Apple Strudel
ingredients
- 1/2 cup golden raisins
- 2 tablespoons Calvados or apple cider
- 6 tablespoons unsalted butter
- 1/2 cup fresh bread crumbs, plain
- 20 ounces apples, peeled, cored and cut into 1/8" thick slices
- 1/4 cup plus 2 tablespoons granulated sugar
- 1/3 cup chopped walnuts, toasted (optional)
- 1/4 teaspoon cinnamon
- 1/8 teaspoon salt
- 1 teaspoon lemon juice
- 5 sheets phyllo, defrosted
- Confectioner’s sugar for dusting
directions
- 1
Adjust oven rack to lower-middle position.
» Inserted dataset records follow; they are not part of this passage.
/-- R241: a step faults only with a reason of the closed list, which records the whole command word: ILLEGAL_CMD exactly
for a word that decodes to ILLEGAL, BAD_BUTTON exactly for 0x2003 and 0x3003. -/
def Obligations.StepFaultReasons : Prop :=
  ∀ (s : State) (r : Fault), step s = .fault r ↔
    s.Ready ∧ ∃ a rest w, s.pending = a :: rest ∧ commandWord s.cfg a = some w ∧
      ((∃ e, decode w = .error e) ∧ r = .illegalCmd w ∧ faultCode r = 1 ∨
        (w = 0x2003#16 ∨ w = 0x3003#16) ∧ r = .badButton w ∧ faultCode r = 2)

/-- R242: faults are sticky: the fault is recorded, every later step is refused and changes nothing, such a state is no
normal end, and reset clears the fault. -/
def Obligations.FaultsAreSticky : Prop :=
  (∀ (s : State) (r : Fault), step s = .fault r → s.afterStep.fault = some r) ∧
  (∀ (s : State) (r : Fault), s.cfg.Valid → s.fault = some r →
    step s = .refused (.afterFault r) ∧ s.afterStep = s ∧ s.endedNormally = false) ∧
  (∀ c : Config, (State.resetWith c).fault = none)

/-- R240: a faulting command has no effect on the state or RESULT; only the fault is recorded. That its access leaves the
host's queue is the model's own (log entry 5). -/
def Obligations.FaultsArePrecise : Prop :=
  ∀ (s : State) (r : Fault), step s = .fault r →
    s.afterStep = { s with pending := s.pending.tail, fault := some r }

/-! Reset and the invariants (70_reset_and_hazards, 10_state). -/

/-- R260: power-on reset sets every field of the block state to zero or idle, and leaves the ROM tables. -/
def Obligations.ResetLeavesStateIdle : Prop :=
  (∀ (c : Config) (s : State), s = State.resetWith c →
    s.y = 0 ∧ s.phE = 0 ∧ s.phH = 0 ∧ s.buf.length = c.maxSongLen ∧ (∀ x ∈ s.buf, x = 0#8) ∧
    s.slen = 0#8 ∧ s.nidx = 0#8 ∧ s.ncnt = 0#8 ∧ s.hinc = 0 ∧ s.playing = false ∧
    s.pressed = 0#3 ∧ s.clicks = 0#3 ∧ s.result = 0#16 ∧ s.fault = none ∧ s.cfg = c) ∧
  ∃ c, State.reset = State.resetWith c

/-- R262: what the first commands after reset give. -/
def Obligations.ResetConsequences : Prop :=
  ∀ (c : Config) (s : State), c.Valid → s = State.resetWith c →
    (∃ t, exec .lpfGet s = .next t ∧ t.result = 0#16) ∧
    (∃ t, exec (.oscSample 0#8) s = .next t ∧ t.result = 128#16) ∧
    (∀ v, ∃ t, exec (.oscSample v) s = .next t ∧ t.result = (engineTick c v.toNat 0).2.setWidth 16) ∧
    (∀ b, b ≠ 3#2 → ∃ t, exec (.ladPressed b) s = .next t ∧ t.result = 0#16) ∧
    (∀ b, b ≠ 3#2 → ∃ t, exec (.ladClicked b) s = .next t ∧ t.result = 0#16) ∧
    exec .hornTick s = .next s ∧
    (∀ v, ∃ t, exec (.ladSet v) s = .next t ∧ t.clicks = bandMask c v.toNat ∧ t.pressed = bandMask c v.toNat ∧
      ∀ b : BitVec 2, (bandMask c v.toNat).getLsbD b.toNat = true →
        ∃ u, exec (.ladClicked b) t = .next u ∧ u.result = 1#16)

/-- The invariants of R41 hold right after reset, under every configuration of the block and so in the reset state (whose
configuration is the model's choice, log entry 1). -/
def Obligations.ResetSatisfiesInvariants : Prop := (∀ c : Config, c.Valid → (State.resetWith c).Inv) ∧ State.reset.Inv

/-- R41: every step keeps the invariants, from every state that meets them. -/
def Obligations.StepKeepsInvariants : Prop := ∀ s t : State, s.Inv → step s = .next t → t.Inv

/-! What commands write (10_state). -/

/-- The writers column of 10_state §11: a field changes only by the commands it names. -/
def Obligations.OnlyNamedCommandsWrite : Prop :=
  ∀ (i : Instr) (s t : State), exec i s = .next t →
    (t.y ≠ s.y → ∃ a sp, i = .lpfStep a sp) ∧
    (t.phE ≠ s.phE ∨ t.phH ≠ s.phH → ∃ v, i = .oscSample v) ∧
    (t.buf ≠ s.buf ∨ t.slen ≠ s.slen → ∃ id, i = .hornPlay id) ∧
    (t.nidx ≠ s.nidx ∨ t.ncnt ≠ s.ncnt ∨ t.hinc ≠ s.hinc ∨ t.playing ≠ s.playing → (∃ id, i = .hornPlay id) ∨ i = .hornTick) ∧
    (t.pressed ≠ s.pressed → ∃ v, i = .ladSet v) ∧
    (t.clicks ≠ s.clicks → (∃ v, i = .ladSet v) ∨ ∃ b, i = .ladClicked b) ∧
    (t.result ≠ s.result → (∃ b, i = .ladPressed b) ∨ (∃ b, i = .ladClicked b) ∨ i = .lpfGet ∨ ∃ v, i = .oscSample v)

/-- R35: no command writes the ROM tables or another parameter; nor does a command touch the fault record, the host's
queue or what the host last read (the model's own fields). -/
def Obligations.CommandsKeepConfiguration : Prop :=
  ∀ (i : Instr) (s t : State), exec i s = .next t →
    t.cfg = s.cfg ∧ t.fault = s.fault ∧ t.pending = s.pending ∧ t.lastRead = s.lastRead ∧ t.freeCount = s.freeCount

/-- R37: who writes RESULT and with what width, that it survives every other command, every fault and every write of the
host, as a word or over the bus, that reading it has no side effect, and its reset value. What a read gave stands in
`lastRead`, the model's own field (log entry 6). -/
def Obligations.ResultRegisterRules : Prop :=
  (∀ (i : Instr) (s t : State), exec i s = .next t →
    ((∃ b, i = .ladPressed b) ∨ (∃ b, i = .ladClicked b) ∨ i = .lpfGet ∨ (∃ v, i = .oscSample v) → t.result.toNat < 256) ∧
    (¬((∃ b, i = .ladPressed b) ∨ (∃ b, i = .ladClicked b) ∨ i = .lpfGet ∨ ∃ v, i = .oscSample v) → t.result = s.result)) ∧
  (∀ (s : State) (r : Fault), step s = .fault r → s.afterStep.result = s.result) ∧
  (∀ (s : State) (rest : List Access), s.Ready → s.pending = .readResult :: rest →
    step s = .next { s with pending := rest, lastRead := .word s.result }) ∧
  (∀ (s : State) (w : Word) (rest : List Access), s.Ready → s.pending = .writeResult w :: rest →
    step s = .next { s with pending := rest }) ∧
  (∀ (s : State) (lo hi : Byte) (rest : List Access), s.Ready → s.pending = .busWrite (s.cfg.portBase + 2) [lo, hi] :: rest →
    step s = .next { s with pending := rest }) ∧
  (∀ c : Config, (State.resetWith c).result = 0#16)

/-- R78: every command executes in every state, whatever its operands, but for the button id 3, which faults. -/
def Obligations.WellFormedCommandsComplete : Prop :=
  ∀ (i : Instr) (s : State),
    (i.wellFormed = true → ∃ t, exec i s = .next t) ∧ (i.wellFormed = false → exec i s = .fault (.badButton (encode i)))

/-! Control (44_control). -/

/-- R190: NOP is the word 0x0000 alone and changes nothing. -/
def Obligations.NopChangesNothing : Prop :=
  (∀ s : State, exec .nop s = .next s) ∧
  (∀ w : Word, decode w = .ok .nop ↔ w = 0x0000#16) ∧
  (∀ w : Word, 0x0001#16 ≤ w → w ≤ 0x0FFF#16 → ∃ e, decode w = .error e)

/-! The ladder (40_ladder). -/

/-- R100: LAD.SET leaves in the pressed mask the buttons of the band that holds the sample, each band containing its lower
bound, and no other combination occurs. -/
def Obligations.LadderBandsDecode : Prop :=
  ∀ (s : State) (v : Byte), s.cfg.Valid → ∃ t, exec (.ladSet v) s = .next t ∧
    (v.toNat < s.cfg.b1 → t.pressed = 0b000#3) ∧
    (s.cfg.b1 ≤ v.toNat → v.toNat < s.cfg.b2 → t.pressed = 0b001#3) ∧
    (s.cfg.b2 ≤ v.toNat → v.toNat < s.cfg.b3 → t.pressed = 0b101#3) ∧
    (s.cfg.b3 ≤ v.toNat → v.toNat < s.cfg.b4 → t.pressed = 0b011#3) ∧
    (s.cfg.b4 ≤ v.toNat → t.pressed = 0b111#3) ∧
    t.pressed ∈ [0b000#3, 0b001#3, 0b101#3, 0b011#3, 0b111#3]

/-- R101: LAD.SET, the word 0x10vv, replaces the pressed mask by the band mask and ORs its rising edges, bit by bit, into the pending
clicks; nothing else changes. -/
def Obligations.LadSetLatchesRisingEdges : Prop :=
  ∀ (s : State) (v : Byte),
    encode (.ladSet v) = 0x1000#16 ||| v.setWidth 16 ∧ ∃ clicks : ButtonMask,
      exec (.ladSet v) s = .next { s with pressed := bandMask s.cfg v.toNat, clicks := clicks } ∧
      ∀ b : Nat, b < 3 → clicks.getLsbD b =
        (s.clicks.getLsbD b || ((bandMask s.cfg v.toNat).getLsbD b && !s.pressed.getLsbD b))

/-- R102: the edge law and its three consequences. -/
def Obligations.LadSetEdgeLaw : Prop :=
  ∀ (s t : State) (v : Byte), exec (.ladSet v) s = .next t →
    t.clicks = s.clicks ||| (t.pressed &&& ~~~s.pressed) ∧
    s.clicks &&& t.clicks = s.clicks ∧
    (∀ b : Nat, t.clicks.getLsbD b ≠ s.clicks.getLsbD b → t.pressed.getLsbD b = true) ∧
    (∀ s' t' : State, s'.cfg = s.cfg → exec (.ladSet v) s' = .next t' → t'.pressed = t.pressed)

/-- R105: LAD.PRESSED, the word 0x200b, reads one bit of the pressed mask into RESULT and changes nothing else; it
reflects the last LAD.SET whatever other commands follow that, and is 0 before any LAD.SET; button id 3 faults. -/
def Obligations.LadPressedReadsMask : Prop :=
  ∀ (s : State) (b : BitVec 2),
    (b ≠ 3#2 → ∀ (is : List Instr) (t : State), (∀ v, .ladSet v ∉ is) →
      (∀ v, runInstrs (.ladSet v :: is) s = .next t → exec (.ladPressed b) t =
        .next { t with result := BitVec.ofNat 16 ((bandMask s.cfg v.toNat).toNat / 2 ^ b.toNat % 2) }) ∧
      (∀ c, runInstrs is (State.resetWith c) = .next t → exec (.ladPressed b) t = .next { t with result := 0#16 })) ∧
    encode (.ladPressed b) = 0x2000#16 ||| b.setWidth 16 ∧
    (b ≠ 3#2 → exec (.ladPressed b) s =
      .next { s with result := BitVec.ofNat 16 (s.pressed.toNat / 2 ^ b.toNat % 2) }) ∧
    (b = 3#2 → exec (.ladPressed b) s = .fault (.badButton 0x2003#16))

/-- R106: LAD.CLICKED, the word 0x300b, reads one pending click into RESULT, clears that bit and no other, and changes nothing else; button
id 3 faults. -/
def Obligations.LadClickedReadsAndClears : Prop :=
  ∀ (s : State) (b : BitVec 2),
    encode (.ladClicked b) = 0x3000#16 ||| b.setWidth 16 ∧
    (b ≠ 3#2 → ∃ clicks : ButtonMask,
      exec (.ladClicked b) s =
        .next { s with result := BitVec.ofNat 16 (s.clicks.toNat / 2 ^ b.toNat % 2), clicks := clicks } ∧
      clicks.getLsbD b.toNat = false ∧
      ∀ k : Nat, k < 3 → k ≠ b.toNat → clicks.getLsbD k = s.clicks.getLsbD k) ∧
    (b = 3#2 → exec (.ladClicked b) s = .fault (.badButton 0x3003#16))
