-- ==== Sys2Proof/Laws/Host.lean ====
section
/-! SUPPORT. What each procedure of the host's program can do to the system when it answers a next state
(48_host_controller). -/

namespace Sys2Proof.Machine

/-! The guard of every procedure. -/

theorem whenHostValid_of {p : HostParams} {c : Config} (hc : c.Valid) (hp : p.Valid c) (k : Host.Outcome α Fault Refusal) :
    whenHostValid p c k = k := by
  rw [whenHostValid, if_pos hc, if_pos hp]

theorem whenHostValid_invalid {p : HostParams} {c : Config} (h : ¬ (c.Valid ∧ p.Valid c))
    (k : Host.Outcome α Fault Refusal) :
    whenHostValid p c k = .refused (if c.Valid then .invalidHostParameters else .invalidConfiguration) := by
  unfold whenHostValid
  split
  · rename_i hc
    exact if_neg fun hp => h ⟨hc, hp⟩
  · rfl

/-- If a guarded procedure answers a value, configuration and parameters are valid and its body answers it. -/
theorem whenHostValid_eq_next {p : HostParams} {c : Config} {k : Host.Outcome α Fault Refusal} {a : α} :
    whenHostValid p c k = .next a ↔ c.Valid ∧ p.Valid c ∧ k = .next a := by
  by_cases h : c.Valid ∧ p.Valid c
  · rw [whenHostValid_of h.1 h.2]
    exact ⟨fun e => ⟨h.1, h.2, e⟩, fun e => e.2.2⟩
  · rw [whenHostValid_invalid h]
    exact ⟨nofun, fun e => absurd ⟨e.1, e.2.1⟩ h⟩

theorem runHost_of {sys : System} (h : sys.Valid) (k : HostOutcome) : runHost sys k = k := whenHostValid_of h.1 h.2 k

theorem runHost_eq_next {sys t : System} {k : HostOutcome} : runHost sys k = .next t ↔ sys.Valid ∧ k = .next t :=
  whenHostValid_eq_next.trans and_assoc.symm

/-! The procedures. -/

/-- Issuing a command changes nothing beside the block. -/
theorem issue_next {i : Instr} {sys t : System} (h : issue i sys = .next t) : ∃ b, t = { sys with block := b } := by
  obtain ⟨b, _, h⟩ := andThen_eq_next.mp h
  exact ⟨b, (Host.Outcome.next.inj h).symm⟩

theorem playHornSong_next {id : Byte} {sys t : System} (h : playHornSong id sys = .next t) :
    ∃ b, t = { sys with block := b } := by
  obtain ⟨_, h⟩ := runHost_eq_next.mp h
  split at h
  · cases h
    exact ⟨_, rfl⟩
  · exact issue_next h

theorem getSpeed_next {sys t : System} {k : Byte → System → HostOutcome} (h : getSpeed sys k = .next t) :
    ∃ v b, k v { sys with block := b } = .next t := by
  obtain ⟨u, h1, h2⟩ := andThen_eq_next.mp (runHost_eq_next.mp h).2
  obtain ⟨b, rfl⟩ := issue_next h1
  exact ⟨_, b, h2⟩

/-- Setting the speed changes the setpoint alone, and it only while RUNNING. -/
theorem setSpeedSetpoint_next {raw : Byte} {sys t : System} (h : setSpeedSetpoint raw sys = .next t) :
    sys.Valid ∧ (t = sys ∨ sys.eng.status = .running ∧ t = { sys with eng := { sys.eng with
      sp := BitVec.ofInt 8 (clamp (raw.toNat : Int) (sys.par.idle.toNat : Int) (sys.par.max.toNat : Int)) } }) := by
  obtain ⟨hv, h⟩ := runHost_eq_next.mp h
  refine ⟨hv, ?_⟩
  split at h <;> cases h
  · exact .inr ⟨‹_›, rfl⟩
  · exact .inl rfl
  · exact .inl rfl

theorem setIgnitionPosition_next {pos : Ignition} {sys t : System} (h : setIgnitionPosition pos sys = .next t) :
    t = { sys with eng := { sys.eng with ign := pos } } :=
  (Host.Outcome.next.inj (runHost_eq_next.mp h).2).symm

theorem systemReset_next {p : HostParams} {c : Config} {t : System} (h : systemReset p c = .next t) :
    c.Valid ∧ p.Valid c ∧ t = idleSystem p c := by
  obtain ⟨hc, hp, h⟩ := whenHostValid_eq_next.mp h
  exact ⟨hc, hp, (Host.Outcome.next.inj h).symm⟩

theorem queryBit_next {i : Instr} {sys t : System} {k : Bool → System → HostOutcome} (h : queryBit i sys k = .next t) :
    ∃ v b, k v { sys with block := b } = .next t := by
  obtain ⟨u, h1, h2⟩ := andThen_eq_next.mp h
  obtain ⟨b, rfl⟩ := issue_next h1
  exact ⟨_, b, h2⟩

/-- Reading the light changes only the light and the block. -/
theorem ledOn_next {sys t : System} (h : ledOn sys = .next t) : ∃ b l, t = { sys with block := b, light := l } := by
  obtain ⟨_, h⟩ := runHost_eq_next.mp h
  split at h
  · obtain ⟨v, b, h⟩ := getSpeed_next h
    cases h
    exact ⟨_, _, rfl⟩
  · cases h
    exact ⟨_, _, rfl⟩

/-- Horn timing changes only the horn counter and the block. -/
theorem hornTiming_next {sys t : System} (h : hornTiming sys = .next t) :
    ∃ b n, t = { sys with block := b, eng := { sys.eng with hornCnt := n } } := by
  unfold hornTiming at h
  simp only at h
  split at h
  · obtain ⟨b, rfl⟩ := playHornSong_next h
    exact ⟨_, _, rfl⟩
  · split at h
    · obtain ⟨u, h1, h2⟩ := andThen_eq_next.mp h
      obtain ⟨b, rfl⟩ := playHornSong_next h1
      cases h2
      exact ⟨_, 0, rfl⟩
    · cases h
      exact ⟨sys.block, _, rfl⟩

end Sys2Proof.Machine
end

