/-- V-ENC-DECODE: the words of button id 3 decode. -/
theorem test_decode_button_three :
    decode 0x2003#16 = .ok (.ladPressed 3#2) ∧ decode 0x3003#16 = .ok (.ladClicked 3#2) := by decide

/-- V-ENC-DECODE: the top of two immediate ranges. -/
theorem test_encode_extremes : encode (.lpfStep 15#4 255#8) = 0x4FFF#16 ∧ encode (.hornPlay 255#8) = 0x70FF#16 := by decide

theorem test_decodeTableWord : decodeTableWord 16 0x4340 = some (.lpfStep 3#4 64#8) ∧ decodeTableWord 16 0x9000 = none := by decide

/-- V-ENC-ASM and the syntax of R84: case, hexadecimal, button names, comments. -/
theorem test_assemble_lines :
    assembleLine .reference "LPF.MED 32".toList = .ok (some 0x4320#16) ∧
    assembleLine .reference "lpf.slow 0xC8 ; comment".toList = .ok (some 0x44C8#16) ∧
    assembleLine .reference "LAD.CLICKED C".toList = .ok (some 0x3002#16) ∧
    assembleLine .reference ".word 0x2003".toList = .ok (some 0x2003#16) ∧
    assembleLine .reference "; nothing".toList = .ok none := by decide +kernel

theorem test_assemble_refusals :
    assembleLine .reference "LAD.PRESSED 3".toList = .error .outOfRange ∧
    assembleLine .reference "LPF.STEP 3".toList = .error .wrongOperands ∧
    assembleLine .reference "LAD.SET x".toList = .error .badOperand ∧
    assembleLine .reference "JUMP 0".toList = .error .unknownMnemonic := by decide +kernel

/-! One command each, on a small state. -/

/-- A field of the state after a command, none where it does not complete. -/
def after (i : Instr) (s : State) (f : State → α) : Option α := (nextState? (exec i s)).map f

/-- Reset with one song field pattern: song 0 of V-HORN-SONG0 at note `k`, tick `n`. -/
def song0 (k n : Byte) (inc : Nat) : State :=
  { State.reset with
    buf := [40#8, 0#8, 40#8, 0#8, 0#8, 0#8, 0#8, 0#8], slen := 3#8, nidx := k, ncnt := n, hinc := inc, playing := true }

/-- V-CTL-NOP. -/
theorem test_nop_keeps_result : after .nop { State.reset with result := 1#16 } State.result = some 1#16 := by decide

/-- V-LAD-EDGE: band 2 to band 3 raises B only; the earlier clicks stay. -/
theorem test_ladSet_edge :
    after (.ladSet 200#8) { State.reset with pressed := 0b101#3, clicks := 0b101#3 } (fun t => (t.pressed, t.clicks)) =
      some (0b011#3, 0b111#3) := by decide

/-- V-LAD-BAND: both sides of every threshold. -/
theorem test_bands :
    [0, 31, 32, 95, 96, 159, 160, 223, 224, 255].map (bandMask .reference) =
      [0b000#3, 0b000#3, 0b001#3, 0b001#3, 0b101#3, 0b101#3, 0b011#3, 0b011#3, 0b111#3, 0b111#3] := by decide

/-- V-LAD-QUERY after `LAD.SET 200`. -/
theorem test_ladPressed_start : after (.ladPressed 1#2) { State.reset with pressed := 0b011#3 } State.result = some 1#16 := by decide
theorem test_ladPressed_horn : after (.ladPressed 2#2) { State.reset with pressed := 0b011#3 } State.result = some 0#16 := by decide

/-- P6 row 8: HORN is reported and cleared, the click of ON stays. -/
theorem test_ladClicked_clears_one :
    after (.ladClicked 2#2) { State.reset with clicks := 0b101#3 } (fun t => (t.result, t.clicks)) = some (1#16, 0b001#3) := by decide

/-- V-LAD-QUERY: button id 3. -/
theorem test_button_three_faults :
    faultOf? (exec (.ladPressed 3#2) State.reset) = some (.badButton 0x2003#16) ∧
    faultOf? (exec (.ladClicked 3#2) State.reset) = some (.badButton 0x3003#16) := by decide

/-- V-LPF-STEP: the largest accumulator. -/
theorem test_lpfStep_largest : after (.lpfStep 15#4 255#8) { State.reset with y := 4095 } State.y = some 4094 := by decide

/-- V-LPF-STEP: from above, floor of a negative quotient. -/
theorem test_lpfStep_from_above : after (.lpfStep 2#4 255#8) { State.reset with y := 4095 } State.y = some 4091 := by decide

/-- V-LPF-GET. -/
theorem test_lpfGet_truncates : after .lpfGet { State.reset with y := 1017 } (fun t => (t.result, t.y)) = some (63#16, 1017) := by decide

/-- V-OSC-SAMPLE row "16, 64, horn 0, 1, 64": the high clamp. -/
theorem test_oscSample_clamps :
    after (.oscSample 64#8) { State.reset with phE := 16, playing := true, hinc := 64 } (fun t => (t.result, t.phE, t.phH)) =
      some (255#16, 32, 64) := by decide

/-- V-OSC-SAMPLE row "120, 64": the engine phase wraps into a middle third. -/
theorem test_oscSample_wraps :
    after (.oscSample 64#8) { State.reset with phE := 120 } (fun t => (t.result, t.phE)) = some (173#16, 8) := by decide

/-- V-OSC-THIRDS and V-OSC-HORN-INTERP: both sides of the thirds, and the wrap of the upper neighbour. -/
theorem test_interp_thirds :
    [5, 6, 10, 11].map (interp Config.reference.engTable 4) = [128#8, 173#8, 173#8, 218#8] ∧
    [21, 22, 42, 43, 255].map (interp Config.reference.hornTable 6) = [128#8, 191#8, 191#8, 255#8, 128#8] := by decide

/-- R146: the low clamp, engine 0 with horn 0. -/
theorem test_mix_low_clamp : mix 0#8 0#8 = 0#8 ∧ mix 218#8 191#8 = 255#8 ∧ mix 128#8 128#8 = 128#8 := by decide
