-- ==== Sys2Proof/Machine/Step.lean ====
section
/-! DEFINITION. The step: the command at the front of the queue is taken. -/

namespace Sys2Proof.Machine

/-- The command at the front of the queue runs on the state with the queue's rest; on an empty queue the block idles
(log 2). -/
def step (s : State) : Host.Outcome State Fault Refusal :=
  match s.pending with
  | [] => .next s
  | c :: rest => exec c { s with pending := rest }

/-- The state with the command that a word spells at the front of its queue; no word spells one, so `s` itself. -/
def State.withFetchWord (s : State) (nbits w : Nat) : State :=
  match decodeTableWord nbits w with
  | some c => { s with pending := c :: s.pending }
  | none => s

end Sys2Proof.Machine
end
Preheat oven to 475°.
- 2
Combine raisins and Calvados in small microwave-safe bowl. Cover with plastic wrap and microwave on high until simmering, about 1 minutes. Let stand covered.
- 3
Melt 1 tablespoon butter in small skillet over medium heat. Add bread crumbs and cook until golden brown, stirring frequently. Set aside.
- 4
Drain off remaining liquid from raisins. Toss with apples, bread crumbs, 1/4 cup granulated sugar, buts, cinnamon, salt and lemon juice in large bowl.
- 5
Melt remaining 5 tablespoons of butter. Place 1 sheet of phyllo on parchment paper-lined baking sheet, long-side facing you. Brush with butter and sprinkle with 1 teaspoon sugar. Repeat with remaining sheets of phyllo. Press gently to adhere. Place apple filling in 3“ wide strip about 2 1/2” from bottom and 2" from sides of phyllo.
- 6
Fold short ends of phyllo over filling. Fold long end closest to you over filling. Roll loosely. Rolling too tightly can cause tearing during baking. Place strudel, seam-side down on baking sheet. Brush with butter and sprinkle with remaining sugar. Cut 4 1" vents on top.
- 7
Bake 15 minutes until golden brown. Cool on wire rack at least 10 minutes.
- 8
Dust with confectioner’s sugar and slice with serrated knife. Serve with whipped cream or ice cream.
notes
Can make smaller, individual strudels by cutting phyllo sheets in half.